(Source data)
-- ==== Sys2Proof/Machine/State.lean ====
section
/-! DEFINITION. The state of the module: every register, queue, buffer, counter, table, mode and pin that spec/ gives it,
as plain data, and the queue of commands that wait. A register's word is its one home: a status field that a rule
changes is a bit field of the word in `regs`. What no register shows (a servo's exchange in progress, a frame being
assembled, a slot's key) stands in the substructure of its block. -/

namespace Sys2Proof.Machine

/-- What the last bus access of an initiator was answered with. -/
inductive Answer where
  /-- No access has been answered since reset. -/
  | none
  /-- A write completed, or a command needed no answer. -/
  | ok
  /-- The access was answered with a bus error (R7, R292, R327, R342). -/
  | busError
  /-- A register read returned this word (R10). -/
  | word (w : Word)
  /-- A memory read returned these bytes (R326). -/
  | bytes (bs : List Byte)
  /-- The write is held and the initiator waits (R316). -/
  | held
  deriving DecidableEq, Repr

/-- A snapshot holder: the initiator, the block at its megabyte and half of the setup window, and the higher words
that the last low-word read copied (R13 to R15). -/
structure Snap where
  ini   : Nat
  block : Nat
  words : List Word
  deriving DecidableEq, Repr

/-- What a completion entry says beside the slot and the phase bit (R304): the status, the engine's bits of word 0
(already in place), and words 1 to 3. -/
structure Cpl where
  status : Nat
  w0     : Nat := 0
  w1     : Nat := 0
  w2     : Nat := 0
  w3     : Nat := 0
  deriving DecidableEq, Repr

/-- A descriptor that an engine has taken and whose completion is not yet written; `cpl` once the command has ended and
only earlier completions of the ring are awaited (R298, R299). -/
structure Inflight where
  ring : Nat
  slot : Nat
  desc : List Byte
  cpl  : Option Cpl := none
  deriving DecidableEq, Repr

/-- What the Timekeeper holds of a port (R44 to R69). -/
structure TmkPort where
  /-- The last Announce; whether one came within the receipt timeout, and a Sync within three intervals (R64). -/
  ann      : Option Announce := none
  annOk    : Bool := false
  syncOk   : Bool := false
  /-- The last Sync or Announce had an interval out of range (R46). -/
  badSync  : Bool := false
  badAnn   : Bool := false
  /-- A two-step Sync that awaits its Follow_Up: its sequence number, the raw stamp of t2 and the correction field. -/
  wait     : Option (Nat × Nat × Int) := none
  /-- The Delay_Req that is out: its sequence number and the raw stamp of t3. -/
  req      : Option (Nat × Nat) := none
  /-- The last complete Delay_Req exchange: the raw stamp of t3, t4, and the correction field. Stamps are held raw, so that an
  offset uses one set of latencies (R56). -/
  t34      : Option (Nat × Nat × Int) := none
  /-- The correction for the lane skew measured at the last link-up, in 2^−16 ns (R50). -/
  skew     : Int := 0
  /-- The last 16 offsets, newest first, in 2^−16 ns. -/
  offsets  : List Int := []
  /-- Sequence numbers of the next Sync, Announce and Delay_Req sent. -/
  syncSeq  : Nat := 0
  annSeq   : Nat := 0
  reqSeq   : Nat := 0
  deriving DecidableEq, Repr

What is needed: Nothing but the exact lines of the data above, from the line containing "offset uses one set of latencies (R56). -/" through the last, should appear in the answer.

Problem solution:
  offset uses one set of latencies (R56). -/
  t34      : Option (Nat × Nat × Int) := none
  /-- The correction for the lane skew measured at the last link-up, in 2^−16 ns (R50). -/
  skew     : Int := 0
  /-- The last 16 offsets, newest first, in 2^−16 ns. -/
  offsets  : List Int := []
  /-- Sequence numbers of the next Sync, Announce and Delay_Req sent. -/
  syncSeq  : Nat := 0
  annSeq   : Nat := 0
  reqSeq   : Nat := 0
  deriving DecidableEq, Repr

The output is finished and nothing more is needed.